Il riconoscimento di un debito quanto al capitale non implica anche il riconoscimento del debito di interessi moratori e, quindi, non interrompe la prescrizione del relativo credito, ove non sia ad esso chiaramente riferito, stante l'autonomia causale delle due obbligazioni ed il legame solo genetico di accessorietà degli interessi rispetto al capitale, che rende i relativi diritti suscettibili di negoziazione autonoma.
In tema di prescrizione del credito, così come il pagamento parziale del debito non rappresenta "ex lege" rinuncia alla prescrizione, il riconoscimento parziale non propaga automaticamente il suo effetto interruttivo della prescrizione all'intera posta. In entrambi i casi la sussistenza dell'effetto estensivo scaturisce dal contesto in cui pagamento e riconoscimento sono avvenuti, il cui accertamento è rimesso al giudice di merito.

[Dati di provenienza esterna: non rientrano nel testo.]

theorem exec_rdSeek_answered {q : Nat} {ok : Bool} (hc : s.cfgf = false) (hr : s.reader = some r) (ht : s.seekTarget r = t)
    (h64 : t / 8 < 2 ^ 64) (h : r.inWindow t = false) (hp : s.port = .answered (.seek q) (.seek ok)) :
    exec .rdSeek s = .next
      (if ok then (s.withReader (r.jumpTo t)).complete else s.raise .range r.abs s.latchA.toNat r.avail) := by
  rw [exec_ifOpen rfl hc hr]
  have hrange : ¬((t : Int) < 0 ∨ 2 ^ 64 - 1 < (t : Int) / 8) := by omega
  simp only [ht, if_neg hrange, Int.toNat_natCast, h, Bool.false_eq_true, if_false, hp, State.uA]

end Seek

end Machine

end Sys2Proof

namespace Sys2Proof.Proofs

open Sys2Proof.Machine

/-- Settles O29: the word by its fields, the checks in order, then the request and its answer. -/
theorem openReader : Obligations.OpenReader := by
  unfold Obligations.OpenReader
  refine ⟨decode_word_ow, fun s ord own o hc hord ho => ⟨exec_rdOpen_opened hc, exec_rdOpen_above hc hord,
    exec_rdOpen_idle hc hord ho, fun q hr h hp => ?_⟩⟩
  rw [exec_rdOpen_answered hc hord ho hr h hp]
  cases q <;> rfl

/-- Settles O30: the registers of a reader that is not open read 0. -/
theorem closeReader : Obligations.CloseReader := by
  unfold Obligations.CloseReader
  exact ⟨decodeOfEncode .rdClose rfl, fun s hc => ⟨exec_rdClose_closed hc, fun r hr =>
    ⟨_, exec_rdClose_opened hc hr, rfl, rfl, rfl, rfl, rfl⟩⟩⟩

/-- Settles O31: recycling and the free space in the first step, the answer's bytes in the other. -/
theorem fillReader : Obligations.FillReader := by
  unfold Obligations.FillReader
  refine ⟨decodeOfEncode .rdFill rfl, fun s r hc hr ok => ⟨fun hp hlt => ?_, fun hp hfull => ?_,
    fun n bs hp => exec_rdFill_answered hc hr hp⟩⟩
  · rw [exec_rdFill_idle hc hr hp]
    exact congrArg Host.Outcome.next (if_pos (Nat.sub_pos_of_lt hlt))
  · rw [exec_rdFill_idle hc hr hp, Reader.avail_recycle ok]
    exact congrArg Host.Outcome.next (if_neg (Nat.not_lt.2 (Nat.sub_eq_zero_of_le hfull.ge).le))

/-- Settles O32: each request by its answer; the result of RD.REMAIN is a truncated difference. -/
theorem availAndRemain : Obligations.AvailAndRemain := by
  unfold Obligations.AvailAndRemain
  refine ⟨decodeOfEncode .rdAvail rfl, decodeOfEncode .rdRemain rfl, fun s r hc hr =>
    ⟨exec_rdAvail_opened hc hr, exec_rdRemain_idle hc hr, exec_rdRemain_answered hc hr, fun l hp => ?_⟩⟩
  rw [exec_rdRemain_answered hc hr hp, remaining_some]
  rfl

/-- Settles O38: the range of the target, then the window, then the request and its answer. -/
theorem seekReader : Obligations.SeekReader := by
  unfold Obligations.SeekReader
  refine ⟨decodeOfEncode .rdSeek rfl, fun s r hc hr => ⟨fun t ht h => ?_, fun t ht h64 => ⟨fun hlo hhi => ?_, fun h => ?_⟩⟩⟩
  · refine exec_rdSeek_range hc hr ?_
    rw [State.seekTarget, State.sA, ← ht]
    omega
  · exact exec_rdSeek_within hc hr ht.symm h64 (decide_eq_true ⟨hlo, hhi⟩)
  · have hout : r.inWindow t = false := decide_eq_false fun ⟨hlo, hhi⟩ => by
      unfold Reader.w0 Reader.clen at hlo
      omega
    exact ⟨exec_rdSeek_idle hc hr ht.symm h64 hout, fun q =>
      ⟨exec_rdSeek_answered hc hr ht.symm h64 hout, exec_rdSeek_answered hc hr ht.symm h64 hout⟩⟩

end Sys2Proof.Proofs
end

section
/-! The commands that ensure bits, RD.PEEK, RD.READ and RD.ALIGN: in their first step and at an answer, and that what they return is
the source's own (spec/43_reader.md R232 to R238, R245, R246, R248). -/

namespace Sys2Proof.Machine

variable {i c : Instr} {s t : State} {r : Reader} {n : Nat}

/-! ### What is common to the three commands -/

/-- What a command does once the n bits it has ensured are cached in `r` (spec/43_reader.md R245, R246, R248). -/
def State.withEnsured (i : Instr) (n : Nat) (s : State) (r : Reader) : State :=
  match i with
  | .rdPeek _ rv => (s.withReader r).completeWith (BitVec.ofNat 64 (r.field (effectiveOrder r.order rv) n))
  | .rdRead _ rv => (s.withReader (r.advance n)).completeWith (BitVec.ofNat 64 (r.field (effectiveOrder r.order rv) n))
  | _ => (s.withReader (r.advance n)).complete

/-- The commands that ensure bits, and how many (spec/43_reader.md R245, R246, R248). -/
theorem ensuredBits_cases (h : ensuredBits i r = some n) :
    (∃ m : BitVec 7, n = m.toNat ∧ 1 ≤ n ∧ n ≤ 64 ∧ ∃ rv, i = .rdPeek m rv ∨ i = .rdRead m rv)
    ∨ (i = .rdAlign ∧ r.bitIdx ≠ 0 ∧ n = 8 - r.bitIdx) := by
  unfold ensuredBits at h
  split at h
  case h_1 m rv =>
    obtain ⟨⟨h1, h64⟩, rfl⟩ := (Option.ite_none_right_eq_some.1 h).imp_right Option.some.inj
    exact .inl ⟨m, rfl, h1, h64, rv, .inl rfl⟩
  case h_2 m rv =>
    obtain ⟨⟨h1, h64⟩, rfl⟩ := (Option.ite_none_right_eq_some.1 h).imp_right Option.some.inj
    exact .inl ⟨m, rfl, h1, h64, rv, .inr rfl⟩
  case h_3 =>
    obtain ⟨h0, rfl⟩ := (Option.ite_none_left_eq_some.1 h).imp_right Option.some.inj
    exact .inr ⟨rfl, h0, rfl⟩
  case h_4 => cases h

theorem ensuredBits_le (h : ensuredBits i r = some n) : n ≤ 64 := by
  rcases ensuredBits_cases h with ⟨m, -, -, h64, -⟩ | ⟨-, -, rfl⟩
  · exact h64
  · omega

theorem ensuredBits_pos {p : Params} (ok : r.ok p) (h : ensuredBits i r = some n) : 1 ≤ n := by
  obtain ⟨hbit, -⟩ := ok
  rcases ensuredBits_cases h with ⟨m, -, h1, -, -⟩ | ⟨-, -, rfl⟩
  · exact h1
  · omega

theorem ensuredBits_rdPeek {m : BitVec 7} (rv : Bool) (h1 : 1 ≤ m.toNat) (h64 : m.toNat ≤ 64) :
    ensuredBits (.rdPeek m rv) r = some m.toNat := if_pos ⟨h1, h64⟩

theorem ensuredBits_rdRead {m : BitVec 7} (rv : Bool) (h1 : 1 ≤ m.toNat) (h64 : m.toNat ≤ 64) :
    ensuredBits (.rdRead m rv) r = some m.toNat := if_pos ⟨h1, h64⟩

theorem ensuredBits_rdAlign (h : r.bitIdx ≠ 0) : ensuredBits .rdAlign r = some (8 - r.bitIdx) := if_neg h

/-- RD.PEEK and RD.READ without a field to read: RangeFault, and the count 0 (spec/43_reader.md R245, R246). -/
theorem readerField_ends {rv : Bool} {move : Reader → Reader}
    (he : exec c s = .next (s.unlessConfigFault (s.readerField n rv move))) (hc : s.cfgf = false)
    (hr : s.reader = some r) :
    (64 < n → exec c s = .next (s.faulted .range r.abs n r.avail)) ∧ (n = 0 → exec c s = .next (s.endedWith 0)) := by
  rw [exec_ifOpen he hc hr]
  exact ⟨fun h => congrArg Host.Outcome.next (if_pos h),
    fun h => congrArg Host.Outcome.next ((if_neg (by omega)).trans (if_pos h))⟩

In tema di pagamento della rata di saldo delle opere pubbliche, l'art. 5 della legge n. 741 del 1981, nel prevedere i termini entro i quali deve essere compiuto il collaudo, delinea con certezza il periodo superato il quale, perdurando l'inerzia dell'ente committente, quest'ultimo deve ritenersi inadempiente, con la duplice conseguenza che l'appaltatore può agire per il pagamento senza necessità di mettere in mora l'amministrazione e che, dalla scadenza del predetto termine, inizia a decorrere la prescrizione del credito.
Sul provvedimento
Testo completo
Composta dagli Ill.mi Sigg.ri Magistrati:
Dott. A M - Presidente -
Dott. M L - Consigliere -
Dott. R V - Consigliere -
Dott. S M B - Consigliere -
Dott. C M R - rel. Consigliere -
ha pronunciato la seguente:
S
sul ricorso proposto da:
TRE ELLE S.R.L., in persona del legale rappresentante pro tempore, elettivamente domiciliata in ROMA VIA FERDINANDO INNOCENTI 32, presso l'avvocato M M, rappresentata e difesa dagli avvocati P A, M C, giusta procura a margine del ricorso;
- ricorrente -
contro
AMMINISTRAZIONE PROVINCIALE DI ISERNIA, in persona del Presidente pro tempore, elettivamente domiciliata in ROMA LUNGOTEVERE FLAMINIO 46, presso lo STUDIO GREZ, rappresentata e difesa dagli avvocati S V V, S V I, giusta procura a margine del controricorso;
- controricorrente -
avverso la sentenza n. 110/02 della Corte d'Appello di CAMPOBASSO, depositata il 13/09/02;
udita la relazione della causa svolta nella pubblica udienza del 18/09/2007 dal Consigliere Dott. M R C;
udito il P.M., in persona del Sostituto Procuratore Generale Dott. C G, che ha concluso per l'accoglimento per quanto di ragione del quinto e sesto motivo e rigetto degli altri motivi di ricorso.
SVOLGIMENTO DEL PROCESSO
La società Tre Elle s.r.l. chiese ed ottenne dal Presidente del Tribunale di Isernia decreto ingiuntivo nei confronti dell'Amministrazione Provinciale di Isernia, emesso in data 23.4.97 per l'importo di L. 955.965.482 comprensivo d'interessi calcolati a tutto il 15.3.97, in relazione a credito, fondato su fattura n. 54 del 6.8.1984 dell'importo di L. 141.500.025, ascritto all'ultima rata del saldo dei lavori di somma urgenza, realizzati dopo l'esecuzione di quelli oggetto del contratto d'appalto n. 724/1979, che le erano stati affidati dall'amministrazione ingiunta con cottimo fiduciario 13.7.1984.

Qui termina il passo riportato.